Billy wants huntin' dogs so bad he can taste them-- and if the Depression gets any worse he may have to. Because "he ain't got no quit in him" Billy does odd jobs until he saves the money to send away for a pair of hounds, which he has to run away from home to pick up in a neighboring town. There he gets into a fight with some "city boys" (they wear shoes) and meets the kindly sheriff (Ned Beatty).

He brings the dogs home, naming them Dan and Ann (which become "Ol' Dan" and "Li'l Ann") along the way. Before anyone can say, "Omigod, two more mouths to feed!" Billy's taught them to hunt coons-- raccoons, lest anyone remember other period slang-- and a thriving cottage industry is born.

To keep the film family friendly (and to save on effects and/or advanced animal training) the makers have gone to extremes to avoid showing violence. This means that except for the two main dogs there's almost never more than one animal in the frame at a time.

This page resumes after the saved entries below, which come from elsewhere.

/-- CARD_REMOVE with reads of a channel's running job outstanding, all completed with NO PORT in the
one event: in PROBING and STREAMING the attempt ends with NO PORT and the search moves on; in DRAINING the drain ends, as ABORTED with abort
pending (R86, R96, R75, R84, R85). -/
def Claims.CardRemovedUnderReads : Prop :=
  ∀ (s : State) (c : Chan) (t : Target) (j : Job) (e : SourceEntry) (p : Position) (u : State) (k : Job),
    s.pins.reset = false → s.pins.card = true → s.ports.card.state = .ready → s.ports.card.reads ≠ [] →
    (∀ x ∈ s.ports.card.reads, ∃ b, x.reader = .chan c b) → (∀ d, d ≠ c → s.claims d .card = false) → s.link.handler = .idle →
    (s.channels.get c).running = some t → s.job t = some j → j.entry = some e → e.port = .card →
    s.wanted.any (·.target = t) = false → j.position = some p →
      let x := { s.channels.get c with slots := (s.channels.get c).slots.map fun y => if y.isInFlight then .free else y }
      let s1 : State := { s with
        pins := { s.pins with card := false }
        ports := { s.ports with card := { s.ports.card with state := .empty, capacity := 0, reads := [] } }
        channels := s.channels.set c x
        raised := [] }
      let aborted := { j with state := .aborted, final := some .aborted, abortPending := false }
      (j.state = .probing → j.phase = some .probe → s1.ProbeEnded c t j p .noPort u k →
        exec .cardRemove s = .next (u.withPartReport.withJobReport t k))
      ∧ (j.state = .streaming → j.phase = some .fetch → s1.FetchEnded c t j p .noPort u k →
        exec .cardRemove s = .next (u.withPartReport.withJobReport t k))
      ∧ (j.state = .draining → j.abortPending = false → s1.Moved c t j u k →
        exec .cardRemove s = .next (u.withPartReport.withJobReport t k))
      ∧ (j.state = .draining → j.abortPending = true →
        exec .cardRemove s = .next ((({ s1 with channels := s.channels.set c x.left } : State).withJob t
          aborted).withPartReport.withJobReport t aborted))

/-- A claim that waits on CARD when its wake ends FAULTED, or when the card is removed, is answered
NO PORT, which ends the attempt (R95, R96, R98, R72). The answer raises the issue counter and
leaves the port's last grantee by the model's choice (Log 21). -/
def Claims.WaitingClaimRefused : Prop :=
  ∀ (s : State) (c : Chan) (t : Target) (j : Job) (b : Nat) (p : Position) (u : State) (k : Job), s.pins.reset = false →
    s.ports.card.state = .waking → s.ports.card.reads = [] → s.link.handler = .idle →
    (s.channels.get c).claim = some ⟨.card, b⟩ → (∀ d, d ≠ c → s.claims d .card = false) → (s.channels.get c).running = some t →
    s.job t = some j → j.position = some p → s.wanted.any (·.target = t) = false →
      let x := { s.channels.get c with claim := none, issue := (s.channels.get c).issue + 1 }
      (∀ i ∈ [Instr.cardWakeError, .cardWakeTimeout],
        let s1 : State := { s with
          ports := { s.ports with card := { s.ports.card with state := .faulted, capacity := 0 } }
          channels := s.channels.set c x
          raised := [] }
        s1.AttemptEnded c t j p .noPort u k → exec i s = .next (u.withPartReport.withJobReport t k))
      ∧ (s.pins.card = true →
        let s1 : State := { s with
          pins := { s.pins with card := false }
          ports := { s.ports with card := { s.ports.card with state := .empty, capacity := 0 } }
          channels := s.channels.set c x
          raised := [] }
        s1.AttemptEnded c t j p .noPort u k → exec .cardRemove s = .next (u.withPartReport.withJobReport t k))

/-- The same where a RESCAN of the port is in service, which is answered too: a
flash probe that ends ABSENT, a wake that ends FAULTED or that the removal abandons (R92, R95, R96, R98,
R108, R109; Log 21). -/
def Claims.RescanRefusesClaims : Prop :=
  ∀ (s : State) (r : Request) (q : Port) (c : Chan) (t : Target) (j : Job) (b : Nat) (p : Position) (u : State) (k : Job),
    s.pins.reset = false → s.store.startup = .ready → s.link.handler = .serving r (.rescan q) → (s.ports.get q).reads = [] →
    (s.channels.get c).claim = some ⟨q, b⟩ → (∀ d, d ≠ c → s.claims d q = false) → (s.channels.get c).running = some t →
    s.job t = some j → j.position = some p → s.wanted.any (·.target = t) = false →
      let s1 := fun (x : PortState) => { s with
        ports := s.ports.set q { s.ports.get q with state := x, capacity := 0 }
        channels := s.channels.set c { s.channels.get c with claim := none, issue := (s.channels.get c).issue + 1 }
        raised := [] }
      (q = .flash0 ∨ q = .flash1 → (s.ports.get q).state = .probing → (s1 .absent).AttemptEnded c t j p .noPort u k →
        ∀ i ∈ [Instr.flashProbeAnswer q 0, .flashProbeTimeout q], exec i s
          = .next ((u.served r .ok [portCode q, 0#8, 0#8, 0#8, 0#8, 0#8]).withPartReport.withJobReport t k))
      ∧ (q = .card → (s.ports.get q).state = .waking →
        ((s1 .faulted).AttemptEnded c t j p .noPort u k → ∀ i ∈ [Instr.cardWakeError, .cardWakeTimeout], exec i s
          = .next ((u.served r .ok [2#8, 6#8, 0#8, 0#8, 0#8, 0#8]).withPartReport.withJobReport t k))
        ∧ (s.pins.card = true →
          State.AttemptEnded { s1 .empty with pins := { s.pins with card := false } } c t j p .noPort u k →
          exec .cardRemove s = .next ((u.served r .noPort []).withPartReport.withJobReport t k)))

It's all in the editing: cut from raccoon running to dogs running and you assume the dogs are chasing the raccoon. (An exception is explained in one of the DVD extras, an interview with the trainers.)

This method glosses over the transition from a live coon up a tree to a coonskin on the barn wall, and in one scene where a person is killed accidentally there's so little shown you have to piece together what happened from the scene that follows.

The story unfolds episodically: the dogs' first hunt, the hunt for the Pritchards' "ghost coon," and the 20th Annual Ozark Coonhound Championship. Although nothing's presented on a fantasy level, we're supposed to believe the dogs understand Billy when he talks to them, as when he explains they have to leave the coons they've treed and go look for Grandpa.

There are tears to be shed, for Billy will eventually ask, "Mom, do you think God made a heaven for dogs?" (Elvis already told us, "If there's a heaven where good doggies go, Old Shep has a wonderful home." Can't someone weigh in with a theological answer?)

OK, what about the acting? You've got your old pros-- Coleman, Beatty, and Kris Kristofferson, who plays Billy all grown up and narrates the story; and you've got the rest, most of whom exude the naturalness of nonprofessionals in Italian neorealist classics, only less so.

Yes, Dave's in the latter group. He has an unfortunate habit of nodding his head, as if to show he's awake, every time the camera points at him; but he looks good, even in Depression-era overalls, and has a pleasant enough screen presence that he doesn't embarrass himself. It will be interesting to see what a better director, Wayne Wang, gets out of him in Because of Winn-Dixie.

Alison Kraus and Wynonna are the best-known artists on the DMB-free soundtrack. Steve Holy sings the closing song, "Way Back When," which would have worked better at the beginning to set the mood of "...a time when love was saved for the wedding day."

If you want to return to that mythical time, "Where the Red Fern Grows" will take you there. It's the best movie of its kind in a coon's age. Of course, coons didn't live to be very old when Dan and Ann were around.


Young Billy Coleman "ain't got no quit in him" when it comes to finding a hunting dog.